We get an empty list, which means there are no islands to report.

Problem solved.

For those who have followed, you can see that we are actually doing a lot of duplicate work, since we keep asking for neighbors for points that we have already seen. To solve this we simply keep track of how many neighbors we have found so far and only query for the neighbors we have yet to see.

Instead of x being a list of neighbors, it is now a list with two items. The first is the number of neighbors found so far and the second is the list of neighbors.

We can use dot(.) application of drop(_) to remove the neighbors we have seen so far from the neighbors list. (.[_;x]):

findAllConnectedFast:{[i;m]

neighbors: where m[i];

f:{n:raze where each y .[_;x]; /new neighbors

x[0]:count x[1];x[1]:distinct x[1],n; /update the two pieces of x

x}[;m]; /project this function on the matrix

last f over (0; neighbors)} /apply the function on the neighbors, with 0 currently visited

/running on a:

q)findAllConnectedFast[1;a]

5 6 1/large sparse matrix to test with

q)c:7h$.5*c+flip c:1000 1000#@[1000000#0;1000?1000000;:;1]

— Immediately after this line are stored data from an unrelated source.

/-! ### The command processor -/

/-- The module in service; the page of VA 0x30000 is used and dirty, and holds 64-bit words at these offsets. -/
def mod0 (l : List (Nat × Nat)) : State :=
  l.foldl (fun s x => s.write64 { host := false, addr := 0x50000 + x.1 } (BitVec.ofNat 64 x.2)) (tables (leaf5 + 0x60) { State.reset with status := 0xF00000000000000, fresh := 50 })
def memWord (s : State) (o : Nat) : Nat := (s.read64 { host := false, addr := 0x50000 + o }).toNat
/-- The queue 1 of PASID 7 in its home slot: four slots of 64 bytes at VA 0x30000. -/
def q1 (rd wr : Nat) : Qcb := { Qcb.free with state := 1, pasid := 7, queue := 1, m := 2, ring := 0x30000, rd := rd, wr := wr }
def slot1 : Nat := qcbHome 7 1
def queueState (q : Qcb) (cached : Bool) (l : List (Nat × Nat)) : State :=
  { mod0 l with qcbs := Tab.empty.put .free slot1 q, apertures := Tab.empty.put none 3 (some 7), caches := if cached then [{ agent := 4, pasid := 7, base := 0x30000, leaf := BitVec.ofNat 64 (leaf5 + 0x60) }] else [] }
theorem test_QueuesRun_notify :
    let s := queueState (q1 0 0) false []
    s.apertures.get none 3 = some 7 ∧ qcbFind s 7 1 = some slot1 ∧ (s.qcb slot1).state = 1 ∧ s.apertures.get none 4 = none ∧
    after (.notifyWrite 3 1 4) s (fun t => (t.qcb slot1).wr == 4 && (t.qcb slot1).rej == 0) = true ∧ after (.notifyWrite 3 1 5) s (fun t => (t.qcb slot1).wr == 0 && (t.qcb slot1).rej == 1) = true ∧
    after (.notifyWrite 4 1 4) s (fun t => t.counters.get 0 cntNotify == 1) = true := by decide +kernel
theorem test_QueuesRun_fetch :
    let e := queueState (q1 1 1) true []
    let u := queueState (q1 1 2) false []
    let c := fun (l : List (Nat × Nat)) => queueState (q1 1 2) true l
    let w := c [(64, 6 + 256 + 7 * 65536)]
    goes (.packetFetch slot1) e e = true ∧ slotCached u (u.qcb slot1) = false ∧ after (.packetFetch slot1) u (fun t => (t.qcb slot1).outst == 1) = true ∧
    slotCached w (w.qcb slot1) = true ∧ okOf (hubRead w 7 0x30040 64) (fun x => slotWords x.2 == (BitVec.ofNat 64 (6 + 256 + 7 * 65536)) :: List.replicate 7 0) = true ∧
    badPacket { id := 50, slot := slot1, pasid := 7, words := BitVec.ofNat 64 (6 + 256 + 7 * 65536) :: List.replicate 7 0, started := false } = false ∧
    after (.packetFetch slot1) (c []) (fun t => (t.qcb slot1).stopped) = true ∧
    after (.packetFetch slot1) w (fun t => t.packets.map (fun p => (p.id, p.type)) == [(50, 6)] && (t.qcb slot1).rd == 2 && memWord t 64 == 6 + 7 * 65536) = true := by decide +kernel
theorem test_QueuesRun_age :
    let p := fun (q : Qcb) => { queueState q false [] with packets := [{ id := 3, slot := slot1, pasid := 7, words := [], started := false }] }
    let n := fun (q : Qcb) => queueState q false []
    (headPacket (p (q1 0 0)) slot1).isSome = true ∧ headPacket (n (q1 0 0)) slot1 = none ∧ after (.queueAging slot1) (p { q1 0 0 with cur := 7 }) (fun t => (t.qcb slot1).cur == 7) = true ∧
    after (.queueAging slot1) (p { q1 0 0 with cur := 6 }) (fun t => (t.qcb slot1).cur == 7) = true ∧ goes (.queueAging slot1) (n (q1 0 0)) (n (q1 0 0)) = true ∧
    goes (.fetcherTranslationReturn slot1) (n (q1 0 0)) (n (q1 0 0)) = true ∧ after (.fetcherTranslationReturn slot1) (n { q1 0 0 with state := 2, outst := 1 }) (fun t => (t.qcb slot1).state == 0) = true ∧
    okOf (hubLeaf (n (q1 0 0)) 7 (slotVa (q1 0 0)) true) (fun _ => true) = true ∧ after (.fetcherTranslationReturn slot1) (n { q1 0 0 with outst := 1 }) (fun t => (t.qcb slot1).outst == 0) = true := by decide +kernel
/-- An instance of a job that the window's energy defers. -/
theorem test_QueuesRun_deferred :
    let g : Gath := { gath1 .waiting with estimate := 9, owner := { packet := none, job := some 9, block := 0 } }
    let s : State := { queueState { q1 0 0 with cur := 2 } false [] with
      gaths := [g], budget := { State.reset.budget with left := 5, empty := false }, jobs := [{ id := 9, pasid := 7, ctx := 7, jcb := 0, image := 0, n := 1, args := [], estimate := 9, packet := some 3, graph := none, entries := 0, blocks := [], redo := [], flags := 0, exits := [] }],
      packets := [{ id := 3, slot := slot1, pasid := 7, words := [], started := true }] }
    gathSlot s g = slot1 ∧ energyOk s slot1 9 = false ∧ g.owner.job.isSome = true ∧ after (.queueAging slot1) s (fun t => (t.qcb slot1).cur == 3) = true := by decide +kernel
/-- A kernel of one bundle of filler, and no data, at VA 0x31000; its estimate is 5. -/
def kernel1 : List (Nat × Nat) := (0x1000, 1 + 5 * 2 ^ 32) :: (List.range 8).map fun i => (0x1040 + 8 * i, fillBundle.toNat / 2 ^ (64 * i) % 2 ^ 64)
def holds (p : QPacket) (l : List (Nat × Nat)) : State := { mod0 l with packets := [p] }
theorem test_LaunchChecks :
    let p := fun n => pkt 1 [0x31000, n]
    let s := fun n => holds (p n) kernel1
    let b := holds (p 384) [(0x1000, 1), (0x1040, 2 ^ 64 - 1)]
    (s 385).packet? 3 = some (p 385) ∧ (p 384).type = 1 ∧ isHead (s 384) (p 384) = true ∧ ((p 384).word 0x10).getLsbD 31 = false ∧ inService (s 384) = 384 ∧
    after (.launchPacket 3) (s 385) (fun t => t.packets.isEmpty && t.gaths.isEmpty) = true ∧
    okOf (loadKernel b 7 0x31000) (fun x => isErr (x.2.map fun _ => ()) { status := 1, code := cIllegalBundle, sub := ((checkBundle (BitVec.ofNat 512 (2 ^ 64 - 1))).map (·.1)).getD 99, bundle := 0, idx := 0 }) = true ∧
    after (.launchPacket 3) b (fun t => t.packets.isEmpty && t.cores == b.cores) = true ∧
    okOf (loadKernel (s 384) 7 0x31000) (fun x => okOf x.2 fun k => k.energy == 5 && k.bundles == [fillBundle]) = true ∧ okOf (readArgs (s 384) 7 (p 384).word) (fun x => x.2.isEmpty) = true ∧
    after (.launchPacket 3) (s 384) (fun t => t.gaths.map (fun g => (g.n, g.estimate, g.state, g.image)) == [(384, 5, .waiting, 0x31000)] && t.packets.length == 1) = true := by decide +kernel
def waiting1 : Gath := { gath1 .waiting with image := 0x31000, estimate := 5 }
theorem test_PlacementAndRelease_place :
    let s := { holds (pkt 1 [0x31000, 1]) kernel1 with gaths := [waiting1] }
    s.gath? 1 = some waiting1 ∧ waiting1.state = .waiting ∧ waiting1.span = false ∧ mayPlace s waiting1 [0] = true ∧ okOf (loadKernel s 7 0x31000) (fun x => okOf x.2 fun _ => true) = true ∧
    (s.core 0).held = [] ∧ mayPlace s waiting1 [0, 1] = false := by decide +kernel
theorem test_PlacementAndRelease_release :
    let s := fun (g : Gath) => { (mod0 []).modCore 0 fun k => { k with run := .loaded, member := { k.member with gath := 1 } } with gaths := [g] }
    let a := s { gath1 .loaded with tick := 512 }
    let b := s { gath1 .loaded with tick := 512, span := true, count := 2, modules := [0, 1] }
    a.gath? 1 = some { gath1 .loaded with tick := 512 } ∧ holdsReady b { gath1 .loaded with tick := 512, span := true, count := 2, modules := [0, 1] } = false ∧ goes (.gatheringRelease 1) b b = true ∧ reached a.time 512 = false ∧ holdsReady { b with readies := [(1, 1)] } { gath1 .loaded with tick := 512, span := true, count := 2, modules := [0, 1] } = true ∧
    after (.gatheringRelease 1) { b with readies := [(1, 1)] } (fun t => (t.core 0).run == .running && t.time == 512) = true ∧
    after (.gatheringRelease 1) a (fun t => (t.core 0).run == .running && t.time == 512 && (t.gath? 1).map (·.state) == some .running) = true := by decide +kernel
theorem test_PlainPacketsComplete :
    let d := (0, 0x1234)
    let copy := holds (pkt 4 [0x30000, 0x30100, 16]) [d]
    let sig := holds (pkt 5 [0x30000, 5]) [(0, 2 ^ 64 - 2)]
    let wait := fun v => holds (pkt 6 [0x30000, v]) [d]
    let cap := holds (pkt 7 [77]) []
    let bar := holds (pkt 9 []) []
    let late := { bar with packets := [{ pkt 6 [] with id := 2, started := true }, pkt 9 []] }
    mayLaunch copy (pkt 4 [0x30000, 0x30100, 16]) = true ∧ (pkt 4 []).sig = false ∧ after (.copyPacket 3) copy (fun t => memWord t 0x100 == 0x1234 && t.packets.isEmpty) = true ∧
    mayLaunch sig (pkt 5 [0x30000, 5]) = true ∧ after (.signalPacket 3) sig (fun t => memWord t 0 == 3 && t.packets.isEmpty) = true ∧
    mayLaunch (wait 0x1234) (pkt 6 [0x30000, 0x1234]) = true ∧ after (.waitPacket 3) (wait 0x1234) (·.packets.isEmpty) = true ∧ after (.waitPacket 3) (wait 0x1233) (fun t => t.packets.map (·.started) == [true]) = true ∧
    mayLaunch cap (pkt 7 [77]) = true ∧ after (.energyPacket 3) cap (fun t => (t.qcb 5).ecap == 77 && t.packets.isEmpty) = true ∧
    isOldest bar (pkt 9 []) = true ∧ after (.barrierPacket 3) bar (·.packets.isEmpty) = true ∧
    isOldest late (pkt 9 []) = false ∧ mayLaunch late (pkt 9 []) = true ∧ after (.barrierPacket 3) late (fun t => t.packets.map (·.started) == [true, true]) = true := by decide +kernel
theorem test_PlainPacketsComplete_later :
    let b := { pkt 9 [] with started := true }
    let w := { pkt 6 [0x30000, 0] with started := true }
    let p : QPacket := { id := 3, slot := 5, pasid := 7, words := [BitVec.ofNat 64 (6 + 256 + 512), 0, 0, 0, 0, 0, 0, 0x30008], started := false }
    let c := fun (p : QPacket) => { p with words := p.words.take 1 ++ List.replicate 6 0 ++ [0x30008] }
    isOldest (holds b []) b = true ∧ after (.barrierPacket 3) (holds b []) (·.packets.isEmpty) = true ∧ after (.waitPacket 3) (holds w []) (·.packets.isEmpty) = true ∧ (c p).pasid = 7 := by decide +kernel
/-- A word in module 1's window, and that module's answer to the addition. -/
theorem test_PlainPacketsComplete_away :
    let p := pkt 5 [0x30000, 5]
    let q := hubRequest false 4 0 8 (leBytes 8 5)
    let s : State := { tables (0xFFF0000000000000 + 2 ^ 39 + 0x4161) { State.reset with status := 0x8F00000000000000 } with
      packets := [p], domain := [0, 1], hubRuns := [{ pasid := 7, run := { dest := q.dest, nth := 0, fseq := 0, len := 8, write := false, data := q.data, answer := some [] }, nak := none }] }
    mayLaunch s p = true ∧ okOf (hubPlace (launchPacket s p) hubAgent 7 0x30000 true) (fun x => x.2 == .there q.dest && okOf (hubTake (hubSend x.1 7 q) 7 q) fun y => y.2.isEmpty) = true ∧
    after (.signalPacket 3) s (fun t => t.packets.isEmpty && t.hubRuns.isEmpty) = true := by decide +kernel
/-- A JCB at VA 0x30200: expected, completed, cursor; block table of 4 entries at VA 0x30300. -/
def jcb1 (expected completed cursor : Nat) : List (Nat × Nat) := [(0x200, expected), (0x208, completed), (0x210, cursor), (0x218, 0x30300), (0x220, 4)]
def job1 (blocks : List Block) : Job :=
  { id := 9, pasid := 7, ctx := 7, jcb := 0x30200, image := 0x31000, n := 1, args := [], estimate := 5, packet := some 3, graph := none, entries := blocks.length, blocks := blocks, redo := [], flags := 0, exits := [] }
def block1 (ended : Nat) : Block := { entry := 0, die := 1, first := 0, n := 64, started := 64, ended := ended }
theorem test_JobsRun_start :
    let p := fun n => pkt 2 [0x31000, n, 0x30200]
    let s := fun n => holds (p n) (kernel1 ++ jcb1 100 0 0)
    (p 1).type = 2 ∧ mayLaunch (s 385) (p 385) = true ∧ after (.jobPacket 3) (s 385) (fun t => t.jobs.isEmpty && t.packets.isEmpty) = true ∧
    after (.jobPacket 3) (s 384) (fun t => t.jobs.map (fun j => (j.id, j.n, j.estimate, j.jcb)) == [(51, 384, 5, 0x30200)] && t.packets.map (·.started) == [true]) = true := by decide +kernel
theorem test_JobsRun_blocks :
    let s := fun (l : List (Nat × Nat)) (b : List Block) => { mod0 (kernel1 ++ l) with jobs := [job1 b], packets := [{ pkt 2 [] with started := true }] }
    let h := s (jcb1 100 0 64) [block1 0]
    h.job? 9 = some (job1 [block1 0]) ∧ h.status.getLsbD 57 = true ∧ dieFits h 1 1 = true ∧ okOf (readJcb h (job1 [block1 0])) (fun x => x.2.cursor == 64 && x.2.expected == 100 && x.2.bcap == 4) = true ∧
    after (.blockHandout 9 1) h (fun t => memWord t 0x308 == 2 ^ 56 + 35 * 2 ^ 48 + 64 && memWord t 0x210 == 100 && t.gaths.map (fun g => (g.n, g.jobidx)) == [(1, 64)] && (t.job? 9).map (·.entries) == some 2) = true ∧
    goes (.blockReport 9 0) (s (jcb1 100 0 64) [block1 63]) (s (jcb1 100 0 64) [block1 63]) = true ∧
    after (.blockReport 9 0) (s (jcb1 100 0 64) [block1 64]) (fun t => memWord t 0x208 == 64 && (t.job? 9).map (·.blocks.length) == some 0 && memWord t 0x300 == 2 ^ 63 + 2 ^ 56 + 63 * 2 ^ 48) = true ∧
    after (.blockReport 9 0) (s (jcb1 100 36 100) [block1 64]) (fun t => memWord t 0x208 == 100 && t.jobs.isEmpty && t.packets.isEmpty) = true ∧
    after (.dieFence 1) h (fun t => t.deadDies == [1] && t.jobs.map (fun j => (j.redo, j.entries, j.blocks.length)) == [([(0, 64)], 1, 0)]) = true ∧ h.gaths = [] ∧ h.deadDies = [] := by decide +kernel
/-- A graph of branches 1 and 2, branch 1 at the node at VA 0x30400. -/
def graph1 (both : Bool) : Graph := { id := 9, pasid := 7, packet := 3, colophon := 0, branches := if both then [(1, 0x30400), (2, 0x30600)] else [(1, 0x30400)], done := 0, flags := 0, exits := [] }
def nodeState (both : Bool) (l : List (Nat × Nat)) : State := { mod0 l with graphs := [graph1 both], packets := [{ pkt 3 [] with started := true }] }
def at1 (t : State) : List (Nat × Nat) := ((t.graph? 9).map (·.branches)).getD []
theorem test_GraphsRun :
    let p := pkt 3 [0x30400, 0]
    let n := fun (w0 count x : Nat) => nodeState true [(0x400, w0), (0x408, 0x30440), (0x410, 0x30480), (0x418, 0x30500), (0x420, count), (0x500, x)]
    p.type = 3 ∧ mayLaunch (holds p []) p = true ∧ after (.graphPacket 3) (holds p []) (fun t => t.graphs.map (fun g => (g.id, g.branches)) == [(51, [(52, 0x30400)])]) = true ∧
    (n 2 0 1).graph? 9 = some (graph1 true) ∧ okOf (hubRead (n 2 0 1) 7 0x30400 64) (fun x => !badNode x.2 && leField x.2 0 1 == 2) = true ∧
    after (.condNode 9 1) (n 2 0 1) (fun t => at1 t == [(2, 0x30600), (1, 0x30440)]) = true ∧ after (.condNode 9 1) (n 2 0 0) (fun t => at1 t == [(2, 0x30600), (1, 0x30480)]) = true ∧
    after (.whileNode 9 1) (n (3 + 3 * 2 ^ 32) (2 * 2 ^ 32) 0) (fun t => at1 t == [(2, 0x30600), (1, 0x30480)] && memWord t 0x420 == 0) = true ∧
    after (.whileNode 9 1) (n (3 + 3 * 2 ^ 32) (2 * 2 ^ 32) 1) (fun t => at1 t == [(2, 0x30600), (1, 0x30440)] && memWord t 0x420 == 3 * 2 ^ 32) = true ∧
    after (.whileNode 9 1) (n (3 + 3 * 2 ^ 32) (3 * 2 ^ 32) 1) (fun t => t.graphs.isEmpty && t.packets.isEmpty) = true ∧
    after (.joinNode 9 1) (n (4 + 2 * 65536) 1 0) (fun t => at1 t == [(2, 0x30600), (1, 0x30440)] && memWord t 0x420 == 0) = true ∧
    after (.joinNode 9 1) (n (4 + 2 * 65536) 0 0) (fun t => at1 t == [(2, 0x30600)] && memWord t 0x420 == 1) = true ∧ after (.endNode 9 1) (n 5 0 0) (fun t => at1 t == [(2, 0x30600)]) = true ∧
    after (.endNode 9 1) (nodeState false [(0x400, 5)]) (fun t => t.graphs.isEmpty && t.packets.isEmpty) = true := by decide +kernel
theorem test_GraphsRun_kernel :
    let s := nodeState true (kernel1 ++ jcb1 0 5 5 ++ [(0x400, 1), (0x408, 0x30440), (0x418, 0x30500), (0x500, 2 + 256 + 7 * 65536), (0x508, 0x31000), (0x510, 1 + 100 * 2 ^ 32), (0x518, 0x30200), (0x300, 77)])
    okOf (hubRead s 7 0x30400 64) (fun x => !badNode x.2 && leField x.2 0 1 == 1) = true ∧ okOf (hubRead s 7 0x30500 64) (fun x => !badPacket { id := 0, slot := 0, pasid := 7, words := slotWords x.2, started := false }) = true ∧
    okOf (prepareJcb s 7 0x30200 100) (fun _ => true) = true ∧
    after (.kernelNode 9 1) s (fun t => memWord t 0x200 == 100 && memWord t 0x208 == 0 && memWord t 0x300 == 0 && t.jobs.map (fun j => (j.graph, j.n)) == [(some (9, 1), 1)]) = true := by decide +kernel
theorem test_EnergyBudget :
    let b := { s0 with budget := { s0.budget with nextAllowance := 100, debt := 30, empty := false, pacing := true }, qcbs := Tab.empty.put .free 4 { q1 0 0 with used := 9 } }
    after .energyWindowEnd b (fun t => t.budget == { s0.budget with allowance := 100, nextAllowance := 100, left := 70, debt := 0, window := s0.budget.window + 1, empty := true, pacing := false } && (t.qcb 4).used == 0) = true ∧
    after (.energyPacing true) s0 (fun t => (t.core 0).paced && after .bundleIssue t (fun u => (u.core 0).freeze == .pacing && (u.core 0).arch == (s0.core 0).arch)) = true ∧
    after (.energyAllowanceWrite 2800001) s0 (fun t => t.budget.nextAllowance == 2800000) = true ∧ after (.energyAllowanceWrite 2799999) s0 (fun t => t.budget.nextAllowance == 2799999) = true := by decide +kernel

/Time both on my 2012 macbook

q)\t distinct asc each findAllConnected[;c] each til count c

11960

q)\t distinct asc each findAllConnectedFast[;c] each til count c

1170

A 10x improvement, the keen observer will notice that we don’t have to run the function on all the points in the first place. We can go down the points and skip all the points that we have already seen. Here is what that looks like:

allComponents:{[m]

points:til count m;

connected:();

while[count points;

i:first points;

connected,:enlist n:`s#n:distinct asc i,findAllConnectedFast[i;m]; /add point in case it is island

points:points except n];

connected}

q)allComponents a

`s#0 3

`s#1 5 6

`s#2 8 9

`s#4 7q)\t allComponents c

6

This results in a 1000x increase speed up. Because we are only calling the function the minimum number of times.